Here, $$V$$ is the shear stress, $$Q_{2}$$ is the moment of area $$A_{1}$$ about neutral axis, $$I_{N A}$$ is the moment of inertial about neutral axis, and $$t_{2}$$ is the thickness of the section at $$y_{1}$$.

Substitute $$35 \times 10^{3} \mathrm{lb}$$ for $$V,\left(79.121-y_{2}^{2}\right)$$ in. $$^{3}$$ for $$Q_{2}, 872.49$$ in $$^{4}$$ for $$I_{N A}$$ and 2 in. for $$t_{2}$$ in the equation for $$\tau_{2}$$.

\begin{aligned} \tau_{2} &=\frac{\left(35 \times 10^{3}\right) \times\left(79.121-y_{2}^{2}\right)}{(872.49) \times(2)} \\ &=20.0575 \times\left(79.121-y_{2}^{2}\right) \mathrm{psi} \end{aligned}

Draw the sketch of the section and show the shear stress distribution acting over the beam’s cross sectional area.

Consider an element of thickness $$d y_{2}$$ at a depth $$y_{2}$$ from neutral axis.

Calculate the shear force over the section $$A B$$.

$$V_{A B}=\int_{y-6}^{y} \tau_{2} \times 2 d y_{2}$$

Here, thickness of the element is $$d y_{2}$$ and $$\tau_{2}$$ is the shear stress at a distance $$y_{2}$$ from neutral axis.
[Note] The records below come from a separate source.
-- ==== Sys2Proof/Machine/Views.lean ====
section
/-! DEFINITION. What a read of a register returns (R13, R14): the stored fields, and the fields that show the machine's
state, register by register as the chapters' tables give them. -/

namespace Sys2Proof.Machine

/-- A word from values with the lowest bit each stands at. -/
def packed (fs : List (Nat × Nat)) : Word := BitVec.ofNat 32 (fs.map fun e => e.1 * 2 ^ e.2).sum

/-- Bit `i` of the result is `f i`. -/
def bitWord (n : Nat) (f : Nat → Bool) : Word := packed ((List.range n).map fun i => (bit (f i), i))

/-- Shows a signed value, saturated to the word. -/
def shown (v : Int) : Word := satWord v

/-- The fields of a register that hold what was written: RW, RWL and RWK. -/
def Reg.storedMask (r : Reg) : Word :=
  r.fields.foldl (fun m f =>
    if f.acc == .rw || f.acc == .rwl || f.acc == .rwk then setBits m f.hi f.lo (2 ^ (f.hi - f.lo + 1) - 1) else m) 0

/-- The stored fields of a register. -/
def State.storedFields (s : State) (r : Reg) (idx : List Nat) : Word := s.reg r idx &&& r.storedMask

/-- SEQ of BUS_TSSTAT: of the last reference message a master has sent, or a slave received (R554). -/
def TimeSvc.shownSeq (t : TimeSvc) : BitVec 16 :=
  if t.stat == .master then (match t.sent with | some e => e.1 | none => 0) else t.seq

/-- BUS_CANSTATn (R538, R549). -/
def canWord (c : Can) : Word :=
  packed [(if c.estate == 2 then 0xFF else min 0xFF c.tec, 24), (min 0xFF c.recCnt, 16), (c.recov, 8), (bit c.cfgErr, 6), (bit c.idColl, 5), (bit c.boSeen, 4),
    (bit c.triple, 3), (c.estate.toNat, 0)]

namespace State
variable (s : State)

/-! ### SYS, PWR and AON (chapters 00 to 04, 18, 20) -/

/-- LEASE of SYS_STAT (R136). -/
def leaseField : Nat := if s.leaseImage then leaseCode s.gate.stat else 0

/-- REASON of SYS_TEMPOSTAT: a deferred switch shows the condition that fails at the read (R37). -/
def tempoReason : Nat := if s.tempo.stat == .deferred then s.restReason else s.tempo.reason.toNat

/-- SYS. -/
def viewSys (r : Reg) : Option Word :=
  let t := s.tempo
  let b := s.start
  match r with
  | .SYS_ID => some (packed [(0x9400, 16), (0xB, 4)])
  | .SYS_TEMPO => some (packed [(s.SYS_TEMPO_TARGET, 4), (t.mode.toNat, 0)])
  | .SYS_TEMPOSTAT => some (packed [(t.switches.toNat, 16), (s.tempoReason, 8), (tempoStatCode t.stat, 0)])
  | .SYS_STAT => some (packed [(b.block.toNat, 24), ((s.role.map roleCode).getD 0, 20), (s.leaseField, 18), (bit b.ready, 8),
      (b.phase.toNat, 0)])
  | .SYS_BOOT => some (packed [(b.failB.toNat, 20), (b.failA.toNat, 16), (bit b.fallback, 8), (b.slot.toNat, 0)])
  | .SYS_RSTCAUSE => some (packed [(s.aon.starts.toNat, 16), (b.entry.toNat, 8), (causeCode b.cause, 0)])
  | .SYS_STARTUS => some b.startUs
  | _ => none

/-- PWR. -/
def viewPwr (r : Reg) : Option Word :=
  let p := s.power
  let x := s.supplies
  let q := s.rescue
  match r with
  | .PWR_GATE => some (p.gate.setWidth 32)
  | .PWR_STATE => some (packed [(p.wakeSrc.toNat, 12), (p.hibReason.toNat, 8), (hibCode p.hib, 0)])
  | .PWR_SUP => some (packed [(bit x.vbatLowSeen, 10), (bit x.vfldLowSeen, 9), (bit x.vfldLost, 8), (bit x.pfail, 3),
      (bit x.vbatOk, 2), (bit x.vfldOk, 1), (bit x.vmainOk, 0)])
  | .PWR_VMAINMV => some x.vmainMv
  | .PWR_VFLDMV => some x.vfldMv
  | .PWR_VBATMV => some x.vbatMv
  | .PWR_TEMP => some (packed [(bit s.field.shutdown, 16), (x.fieldT.toNat, 8), (x.ctrlT.toNat, 0)])
  | .PWR_RESSTAT => some (packed [(q.count.toNat, 16), (bit q.dirUp, 12), (q.reason.toNat, 8), (rescueCode q.stat, 0)])
  | .PWR_RESEAVL => some q.eavail
  | .PWR_RESEREQ => some q.ereq
  | .PWR_RESVMIN => some q.vmin
  | _ => none

/-- AON. -/
def viewAon (r : Reg) : Option Word :=
  let a := s.aon
  match r with
  | .AON_RTCSEC => some a.rtcSec
  | .AON_RTCFRAC => some (a.fracLatch.setWidth 32)
  | .AON_RTCSTAT => some (packed [(bit a.rtcInvalid, 0)])
  | .AON_TAMPSTAT => some (bitWord 5 fun i => (a.tampers.get Tamper.reset i).alarm)
  | .AON_LOGSTAT => some (packed [(a.bad.toNat, 24), (a.lost.toNat, 8), (a.log.length, 0)])
  | .AON_RSTHOLD => some a.lastHold
  | _ => none

/-! ### MGT (chapters 02, 05, 14, 17, 18, 19) -/

/-- The pad that MGT_DRCSEL selects, none for 0 or above 484 (R64). -/
def drcPad : Option PadResult :=
  if 1 ≤ s.MGT_DRCSEL_PAD ∧ s.MGT_DRCSEL_PAD ≤ 484 then some (s.defres.results.get PadResult.reset s.MGT_DRCSEL_PAD)
  else none

/-- The selected pad's result as MGT_DRCRES shows it (R65). -/
def drcResult (p : PadResult) : Word :=
  packed [(bit (p.checked && p.measured == p.declared), 8), (padClassCode p.measured, 4), (padClassCode p.declared, 0)]

/-- A measured voltage of the selected pad, 0 for a pad not checked (R66). -/
def drcVolts (f : PadResult → Int) : Word :=
  match s.drcPad with
  | some p => if p.checked then satWord (f p) else 0
  | none => 0

/-- The circulating-log line and the birth-log line that MGT_RECSEL names, none when not held, nor before
MGT_RECSEL has been written (R632, R634). -/
def selectedRecord : Option RecBytes :=
  let p := s.persist
  let v := s.MGT_RECSEL_VALUE
  if !s.recorder.selected then none
  else if s.MGT_RECSEL_LOG = 1 then (if v < p.bcount then some (p.birth.get [] v) else none)
  else
    let back := (p.nextSeq.toNat + 2 ^ 31 - v) % 2 ^ 31
    if 1 ≤ back ∧ back ≤ p.circHeld then some (p.circ.get [] ((p.circLine + 49152 - back) % 49152)) else none

/-- RESULT of MGT_RECRES (R634): its reset value until MGT_RECSEL is written. -/
def recordResult : Nat :=
  match s.selectedRecord with
  | some l => if lineValid l then 0 else 2
  | none => bit s.recorder.selected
Substitute $$20.0575 \times\left(79.121-y_{2}^{2}\right)$$ psi for $$\tau_{2}$$ and $$8.895$$ in. for $$\bar{y}$$.

\begin{aligned} V_{A B} &=\int_{8.895-6}^{8.899} 20.0575 \times\left(79.121-y_{2}^{2}\right) \times 2 \times d y_{2} \\ &=20.0575 \times 2\left[79.121 y_{2}-\frac{y_{2}^{3}}{3}\right]_{8.895-6}^{8.895} \\ &=40.115 \times\left[79.121(6)-\left(\frac{679.51845}{3}\right)\right] \\ &=9957.33 \mathrm{ps} \\ &=9.96 \mathrm{kips} \end{aligned}

Therefore, the resultant shear force acting on the segment $$A B$$ is $$9.96 \mathrm{kips}$$.